For the second objective, we collected hyperspectral reflectance measurements for saltcedar plants from study sites in the USA and China. The US study site is located along the Forgotten River Reach (FRR) of the middle Rio Grande near the town of Candelaria, Texas (30.08°N, 104.42°W). Saltcedar has been established in the FRR for decades yet continues to displace native vegetation (Citation38) and is therefore an ongoing concern for weed management. The study site in China is located near the aptly named Tamarisk River (TR), a tributary of the Yellow River, in Jingbian County, Shaanxi Province, north-central China (108.04°N, 37.45°W) (Figure 3). The climate in both study regions is semi-arid to arid, with maximum summer temperatures as high as 40 °C and average annual rainfall amounts of around 30–40 cm. T. chinensis is the dominant species of saltcedar found at both sites (Citation9).

Figure 3. Study site locations for the FRR of the Rio Grande located in southwestern Texas, USA (top), and the TR located in Shaanxi Province, China (bottom).

Reflectance measurements were collected during the flowering period, which occurs in late March–early April in the FRR and mid-late July in the higher latitude TR site. Field campaigns were carried out during March 2006 for the FRR and July 2011 for the TR. Hyperspectral measurements were collected using portable, hand-held spectroradiometers (FRR: Analytical Spectral Device, Boulder, CO; TR: EKO Instruments, Co. MS-720, Tokyo, Japan). The instruments both have a 25° full angle cone of acceptance field of view and provide reflectance spectra at a spectral resolution of 10 nm in the ultraviolet/visible NIR range (350–1050 nm). While ideally the same type of spectrometer would have been used at both sites, it is not expected that the difference in manufacturer will have a significant effect on measurements since the specifications of each machine are similar.

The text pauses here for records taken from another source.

-- ==== Sys2Proof/Machine/Flags.lean ====
section
/-! DEFINITION. The event unit's latches, notices and owed list (chapter 11): what a raise does, and how the owed
list is served. -/

namespace Sys2Proof.Machine

open Sys2Proof

/-- R188's code of a room class; its place in the room's scope. -/
def RoomClass.index : RoomClass → Fin 8
  | .state => 0
  | .syncLost => 1
  | .underrun => 2
  | .pageCheck => 3
  | .feedOverflow => 4
  | .liveSent => 5
  | .lineConflict => 6
  | .landed => 7

/-- A device class's place in the device scope. -/
def DeviceClass.index : DeviceClass → Fin 5
  | .linkError => 0
  | .linkOverrun => 1
  | .writeFail => 2
  | .segmentsLow => 3
  | .mountDone => 4

def allRoomClasses : List RoomClass :=
  [.state, .syncLost, .underrun, .pageCheck, .feedOverflow, .liveSent, .lineConflict, .landed]

def allDeviceClasses : List DeviceClass := [.linkError, .linkOverrun, .writeFail, .segmentsLow, .mountDone]

/-- R188's class code: the room classes 0 to 7, the device classes 8 to 12. -/
def EventId.classCode : EventId → Nat
  | .room _ c => c.index.val
  | .device c => 8 + c.index.val

/-- R188's scope code: rooms 0 to 15, device 16. -/
def EventId.scopeCode : EventId → Nat
  | .room r _ => r.val
  | .device _ => 16

/-- Every latch, in ascending scope and within a scope in the order of chapter 11's table (R183). -/
def allEvents : List EventId :=
  (allRooms.flatMap (fun r => allRoomClasses.map (fun c => EventId.room r c))) ++ allDeviceClasses.map EventId.device

/-- The latch of one class in one scope (R180). -/
def EventUnit.latch (u : EventUnit) : EventId → Latch
  | .room r c => u.roomLatch[r][c.index]
  | .device c => u.devLatch[c.index]

def EventUnit.setLatch (u : EventUnit) (e : EventId) (l : Latch) : EventUnit :=
  match e with
  | .room r c => { u with roomLatch := u.roomLatch.set r (u.roomLatch[r].set c.index l) }
  | .device c => { u with devLatch := u.devLatch.set c.index l }

/-- R181: a class is effectively enabled while the switch is on and the mask names it. -/
def EventUnit.enabled (u : EventUnit) (e : EventId) : Bool := u.switch && u.mask.getLsbD e.classCode

def OutMsg.isNotice : OutMsg → Bool
  | .reply .. => false
  | .notice .. => true

/-- The notices in the outbound queue. -/
def Link.notices (l : Link) : Nat := l.outbound.countP OutMsg.isNotice

/-- A notice of a latch joins the tail of the outbound queue with the latch's count, and its notice-queued flag is
set (R180, R181). -/
def State.queueNotice (s : State) (e : EventId) : State :=
  let l := s.evu.latch e
  { s with
    evu := s.evu.setLatch e { l with queued := true }
    link := { s.link with outbound := s.link.outbound ++ [.notice e l.count] } }

/-- One occurrence of one class in one scope (R180, R181). -/
def State.raise (s : State) (e : EventId) : State :=
  let l := s.evu.latch e
  if l.set_ then
    s.modEvu (fun u => u.setLatch e { l with count := min 255 (l.count + 1) })
  else
    let s1 := s.modEvu (fun u => u.setLatch e { l with set_ := true, count := 1 })
    if s.evu.enabled e then
      if s.link.notices < Config.outboundNotices then s1.queueNotice e
      else s1.modEvu (fun u => { u with owed := u.owed ++ [e] })
    else s1

/-- A raise in a room's scope. -/
def State.raiseRoom (s : State) (r : RoomNo) (c : RoomClass) : State := s.raise (.room r c)

/-- A raise in the device scope. -/
def State.raiseDevice (s : State) (c : DeviceClass) : State := s.raise (.device c)

/-- R182: entries are taken off the head of the owed list and their notices queued until 24 notices are queued or
the list is empty. `n` bounds the entries served. -/
def serveOwedN : Nat → State → State
  | 0, s => s
  | n + 1, s =>
    match s.evu.owed with
    | [] => s
    | e :: rest =>
      if s.link.notices < Config.outboundNotices then
        serveOwedN n ((s.modEvu (fun u => { u with owed := rest })).queueNotice e)
      else s

/-- R182. -/
def State.serveOwed (s : State) : State := serveOwedN s.evu.owed.length s

/-- A latch cleared: flag, count and notice-queued flag, and its entry on the owed list (R180, R185). -/
def State.clearLatch (s : State) (e : EventId) : State :=
  s.modEvu (fun u => { u.setLatch e Latch.clear with owed := u.owed.filter (fun o => !decide (o = e)) })

/-- A room's scope cleared at ROOM_RESET (R186). -/
def State.clearRoomScope (s : State) (r : RoomNo) : State :=
  allRoomClasses.foldl (fun s c => s.clearLatch (.room r c)) s

end Sys2Proof.Machine
end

Reflectance measurements of sub-canopy target plants were collected by pointing the fiber optic cable input vertically at breast height toward sun-illuminated branches. Each target was measured at least 10 times and measurements were averaged to reduce the effects from illumination variations, movement of branches by wind, and intrinsic noise from the sampling equipment. Care was taken to insure that the sky was nearly cloud free at the time of data acquisition, which in both locations occurred between 11:00 am and 2:00 pm local time. We sampled 13 targets in the FRR and 27 targets in the TR. Raw hyperspectral reflectance curves for several samples from each study site are shown in Figure 4. We used a standard t-test (p-value ≤ 0.05) to compare the means of the targets from the two study sites to determine if there were statistically significant differences in the curve features. The differences are used to infer findings regarding the chlorophyll content of the two spatially distant populations of saltcedar and are discussed in the context of the two environments.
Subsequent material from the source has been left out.